March 26, 2021Different ways to insert data into Hive table
March 31, 2021When you search or lookup a document, Elasticsearch by default returns or shows you all the fields in the document.
$ curl -X GET "localhost:9200/account/_doc/954?pretty" { "_index" : "account", "_type" : "_doc", "_id" : "954", "_version" : 1, "_seq_no" : 790, "_primary_term" : 1, "found" : true, "_source" : { "account_number" : 954, "balance" : 49404, "firstname" : "Jenna", "lastname" : "Martin", "age" : 22, "gender" : "M", "address" : "688 Hart Street", "employer" : "Zinca", "email" : "jennamartin@zinca.com", "city" : "Oasis", "state" : "MD" } }
But what if you want to display or fetch just a few fields from the document.
Solution
It is quite simple to fetch just the required fields by specifying the fields in the _source attribute when doing the search. Here is an example.

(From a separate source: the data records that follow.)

-- ==== Sys2Proof/Machine/Operands.lean ====
section
/-!
DEFINITION. The operand forms of the custom instructions (04_encoding.md R62 to R65): which fields are sources, with which
empty action, register groups, lanes of vector registers (07_vector.md R135), and the format payload in force
(08_numbers.md R163, R164).
-/
namespace Sys2Proof.Machine

/-- The group size that `w` selects (R63). -/
def groupSize (w : BitVec 2) : Nat := 2 ^ w.toNat

/-! ### Sources and destinations of a K-format word -/

def x1 (k : KOps) (n : Nat := 1) : Src := ⟨false, k.rs1.toNat, n, k.e1, 1⟩
def x2 (k : KOps) (n : Nat := 1) : Src := ⟨false, k.rs2.toNat, n, k.e2, 2⟩
def v1 (k : KOps) (n : Nat := 1) : Src := ⟨true, k.rs1.toNat, n, k.e1, 1⟩
def v2 (k : KOps) (n : Nat := 1) : Src := ⟨true, k.rs2.toNat, n, k.e2, 2⟩

/-- The old `rd` read as a source, which has no empty action (R65). -/
def xd (k : KOps) (n : Nat := 1) : Src := ⟨false, k.rd.toNat, n, false, 0⟩
def vd (k : KOps) (n : Nat := 1) : Src := ⟨true, k.rd.toNat, n, false, 0⟩

def toX (k : KOps) (n : Nat := 1) : Dst := ⟨false, k.rd.toNat, n, 0⟩
def toV (k : KOps) (n : Nat := 1) : Dst := ⟨true, k.rd.toNat, n, 0⟩

/-- A base source: it stalls while empty (R65). -/
def baseSrc (r : Reg) (field : Nat) : Src := ⟨false, r.toNat, 1, false, field⟩

/-! ### Lanes (07_vector.md R135) -/

/-- n lanes of e bits of a number, from lane i up. -/
def lanesFrom (e v i : Nat) : Nat → List Nat
  | 0 => []
  | n + 1 => bitsOf v (e * i) e :: lanesFrom e v (i + 1) n

/-- The lanes of e bits of a 512-bit register. -/
def lanes (e : Nat) (v : VWord) : List Nat := lanesFrom e v.toNat 0 (512 / e)

/-- The number whose lanes of e bits are a list, lane 0 lowest. -/
def packLanes (e : Nat) : List Nat → Nat
  | [] => 0
  | a :: t => a % 2 ^ e + 2 ^ e * packLanes e t

/-- The register whose lanes are a list. -/
def ofLanes (e : Nat) (l : List Nat) : VWord := BitVec.ofNat 512 (packLanes e l)

/-- The registers of a group as one number, the first register lowest. -/
def groupNum : List VWord → Nat
  | [] => 0
  | v :: t => v.toNat + 2 ^ 512 * groupNum t

/-- A number as a group of registers. -/
def groupOf : Nat → Nat → List VWord
  | 0, _ => []
  | n + 1, v => BitVec.ofNat 512 v :: groupOf n (v / 2 ^ 512)

/-- The lane width of a T_I type code (R63). -/
def intWidth (w : BitVec 2) : Nat := 8 * 2 ^ w.toNat

/-- The format of a T_F type code (R63). -/
def laneFmt (w : BitVec 2) : Fmt :=
  match w.toNat with
  | 0 => fp32
  | 1 => fp16
  | 2 => bf16
  | _ => fp64

/-- Applies an operation to the lanes of two rows. -/
def zipLanes {α : Type} (f : Nat → Nat → α) : List Nat → List Nat → List α
  | a :: s, b :: t => f a b :: zipLanes f s t
  | _, _ => []

/-- Applies an operation to the lanes of three rows. -/
def zipLanes3 {α : Type} (f : Nat → Nat → Nat → α) : List Nat → List Nat → List Nat → List α
  | a :: s, b :: t, c :: u => f a b c :: zipLanes3 f s t u
  | _, _, _ => []

/-! ### The format payload (08_numbers.md R163) -/

/-- The payload in force: `kpfx` while a prefix is pending, else the all-zero payload (R164). -/
def Slot.payload (sl : Slot) : BitVec 17 := if sl.pp then sl.kpfx else 0

def payA (p : BitVec 17) : Nat := bitsOf p.toNat 13 4
def payB (p : BitVec 17) : Nat := bitsOf p.toNat 9 4
def payAcc (p : BitVec 17) : Nat := bitsOf p.toNat 7 2
def payScale (p : BitVec 17) : Nat := bitsOf p.toNat 5 2
def payG (p : BitVec 17) : Nat := bitsOf p.toNat 3 2
def payMode (p : BitVec 17) : Rounding := Rounding.ofCode (bitsOf p.toNat 1 2)
def paySat (p : BitVec 17) : Bool := bitOf p.toNat 0

/-- `kaddr` of 0x28 FORMAT_UNSUPPORTED (R175). -/
def formatAddr (p : BitVec 17) (w : BitVec 32) : Word := word (p.toNat + w.toNat * 2 ^ 32)

/-- The payloads of the FP arithmetic forms: only RM and SAT may be set (R164). -/
def payPlain (p : BitVec 17) : Bool := payA p == 0 && payB p == 0 && payAcc p == 0 && payScale p == 0 && payG p == 0

/-- Rounds the exact result of an operation into a format and joins the flags (07_vector.md R138, 05_scalar.md R90). -/
def finishFp (f : Fmt) (p : BitVec 17) (r : Val × Flags) : Nat × Flags :=
  let q := f.round (payMode p) (paySat p) r.1
  (q.1, r.2 ||| q.2)

/-- The element formats that are floating-point, by code (R163). -/
def floatFmt (code : Nat) : Option Fmt :=
  match code with
  | 0 => some bf16
  | 1 => some fp16
  | 2 => some e4m3
  | 3 => some e5m2
  | 4 => some e3m2
  | 5 => some e2m3
  | 6 => some e2m1
  | _ => none

/-- The integer element formats, by code: width, signed, and asymmetric (R156, R157, R163). -/
def intFmt (code : Nat) : Option (Nat × Bool × Bool) :=
  match code with
  | 8 => some (8, true, false)
  | 9 => some (8, false, false)
  | 10 => some (8, false, true)
  | 12 => some (4, true, false)
  | 13 => some (4, false, false)
  | 14 => some (4, false, true)
  | _ => none

/-- The width of an element format by code. -/
def elemWidth (code : Nat) : Nat :=
  match floatFmt code with
  | some f => f.width
  | none =>
    match intFmt code with
    | some i => i.1
    | none => 8

/-! ### Number types of a conversion (05_scalar.md R91, 08_numbers.md R168) -/

/-- A source or destination type of `fcvt`, `vcvt`, `vpack` or `vunpk`. -/
inductive NumType where
  | fp (f : Fmt)
  | int (width : Nat) (signed : Bool)
  deriving DecidableEq, Repr

/-- The width of a type in bits. -/
def NumType.width : NumType → Nat
  | .fp f => f.width
  | .int w _ => w

/-- The value of a code (R152, R156). -/
def NumType.value (t : NumType) (code : Nat) : Val :=
  match t with
  | .fp f => f.decode code
  | .int w s => if s then .ofInt (sext code w) else .ofInt (code % 2 ^ w : Nat)

/-- The least and greatest integer of an integer type. -/
def intRange (w : Nat) (signed : Bool) : Int × Int :=
  if signed then (-(2 ^ (w - 1) : Nat), (2 ^ (w - 1) - 1 : Nat)) else (0, (2 ^ w - 1 : Nat))

/-- The code of a value rounded into a type, with the flags of reading and of rounding (R158 to R161). -/
def NumType.encode (t : NumType) (mode : Rounding) (sat : Bool) (v : Val) : Nat × Flags :=
  match t with
  | .fp f =>
    let r := f.round mode sat v
    (r.1, r.2 ||| flagIf v.signals flagNV)
  | .int w s =>
    let b := intRange w s
    let r := roundToInt mode b.1 b.2 v
    (lowBits r.1 w, r.2)

/-- The type of an element format code (R163); an asymmetric code is its natural code. -/
def elemType (code : Nat) : NumType :=
  match floatFmt code with
  | some f => .fp f
  | none =>
    match intFmt code with
    | some (w, s, _) => .int w s
    | none => .int 8 false

/-- A value times 2^e, exactly. -/
def Val.scale (v : Val) (e : Int) : Val :=
  match v with
  | .fin s n d => if 0 ≤ e then .fin s (n * 2 ^ e.toNat) d else .fin s n (d * 2 ^ (-e).toNat)
  | x => x

end Sys2Proof.Machine
end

curl -X GET "localhost:9200/account/_search?pretty" -H 'Content-Type: application/json' -d' { "_source": ["firstname", "lastname", "age"], "query" : { "term" : { "age" : "22" } } } '
Here is a sample output for the above search query. Here we are fetching only 3 fields from the document – firstname, lastname and age and we are fetching only documents with age 22.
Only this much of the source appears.